Confinement of Therapeutic Enzymes in Selectively Permeable Polymer Vesicles by Polymerization-Induced Self-Assembly (PISA) Reduces Antibody Binding and Proteolytic Susceptibility.

Covalent PEGylation of biologics has been widely employed to reduce immunogenicity, while improving stability and half-life in vivo. This approach requires covalent protein modification, creating a new entity. An alternative approach is stabilization by encapsulation into polymersomes; however this typically requires multiple steps, and the segregation requires the vesicles to be permeable to retain function. Herein, we demonstrate the one-pot synthesis of therapeutic enzyme-loaded vesicles with size-selective permeability using polymerization-induced self-assembly (PISA) enabling the encapsulated enzyme to function from within a confined domain. This strategy increased the proteolytic stability and reduced antibody recognition compared to the free protein or a PEGylated conjugate, thereby reducing potential dose frequency and the risk of immune response. Finally, the efficacy of encapsulated l-asparaginase (clinically used for leukemia treatment) against a cancer line was demonstrated, and its biodistribution and circulation behavior in vivo was compared to the free enzyme, highlighting this methodology as an attractive alternative to the covalent PEGylation of enzymes.

Introduction

The clinical use of biologics (protein therapeutics) is the fastest growing pharmaceutical sector, with the global market forecast of $380 billion by 2019.[1] The specificity of such drugs makes them ideal candidates for the targeted treatment of diseases. They are, however, susceptible to proteolysis and can induce an immune response if identified by lymphocytes. Poly(ethylene glycol) (PEG) is a non-immunogenic polymer commonly conjugated to proteins (PEGylation) to increase its hydrodynamic volume, reducing glomerular filtration and improving biological half-life.[2,3] Conjugation also reduces the proteolytic susceptibility and immunogenicity of the protein, improving its pharmacokinetics.[4]l-Asparaginase (ASNS) is a biologic sold under the trade name Kidrolase as an injectable treatment for acute lymphoblastic leukemia, by depleting external l-asparagine and hence preventing tumor growth. Numerous side-effects are associated with ASNS, driven by production of anti-ASNS antibodies,[5] which limits doses, thereby reducing the event-free survival rate.[6] These effects have been improved by PEGylation (Oncaspar),[7] yet hypersensitive patients previously treated with ASNS still show an immune response to Oncaspar making switching treatments unviable.[8] Moreover, in patients who do not show hypersensitivity with Oncaspar, the biologic exhibits reduced efficacy upon anti-ASNS binding.[8]

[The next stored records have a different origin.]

-- ==== Sys2Proof/Word.lean ====
section
/-! DEFINITION. The plain values everything else is written over: bytes and codes as bits, ticks as counts, and
`Tab n α`, a table of exactly `n` entries. -/

namespace Sys2Proof

/-- One byte of the serial line (R165). -/
abbrev Byte := BitVec 8

/-- One code of the analog converter, signed (R31). -/
abbrev Code := BitVec 16

/-- A count of periods of the 2 MHz timebase since power-on (00_scope.md, *Terms*). -/
abbrev Tick := Nat

/-- A table of exactly `n` entries, numbered from 0. -/
structure Tab (n : Nat) (α : Type) where
  list : List α
  len : list.length = n
deriving DecidableEq, Repr

namespace Tab

variable {α β : Type} {n : Nat}

/-- Entry `i`. -/
def get (t : Tab n α) (i : Fin n) : α :=
  t.list[i.val]'(Nat.lt_of_lt_of_eq i.isLt t.len.symm)

/-- The table with entry `i` replaced. -/
def set (t : Tab n α) (i : Fin n) (x : α) : Tab n α :=
  ⟨t.list.set i.val x, by rw [List.length_set, t.len]⟩

/-- The table with entry `i` changed by `f`. -/
def modify (t : Tab n α) (i : Fin n) (f : α → α) : Tab n α :=
  t.set i (f (t.get i))

/-- The table whose entry `i` is `f i`. -/
def ofFn (f : Fin n → α) : Tab n α :=
  ⟨List.ofFn f, List.length_ofFn⟩

/-- The table with every entry changed by `f`. -/
def map (f : α → β) (t : Tab n α) : Tab n β :=
  ⟨t.list.map f, by rw [List.length_map, t.len]⟩

/-- The table of `n` equal entries. -/
def replicate (n : Nat) (x : α) : Tab n α :=
  ⟨List.replicate n x, List.length_replicate⟩

end Tab

end Sys2Proof
end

Covalent PEGylation of proteins requires the chemical modification of residues, often in a nonspecific manner, which alters the protein’s hydrophobicity and surface charge.[9] In contrast, encapsulation of unmodified proteins inside compartmentalized domains requires no residue modification, provides a physical shield against proteases, and also helps evade both innate and adaptive (antibody) immune responses.[10−13] However, for an encapsulated enzyme-therapeutic to exert its effect the substrates/products must permeate into the compartment necessitating multistep procedures to produce pores or other mechanisms of small-molecule sieving, often addressed by using speciality monomers[14,15] or post-synthetic procedures,[16] stimuli-responsive membranes,[17−20] membrane proteins,[21−23] or DNA nanopores[24,25] to impart permeability.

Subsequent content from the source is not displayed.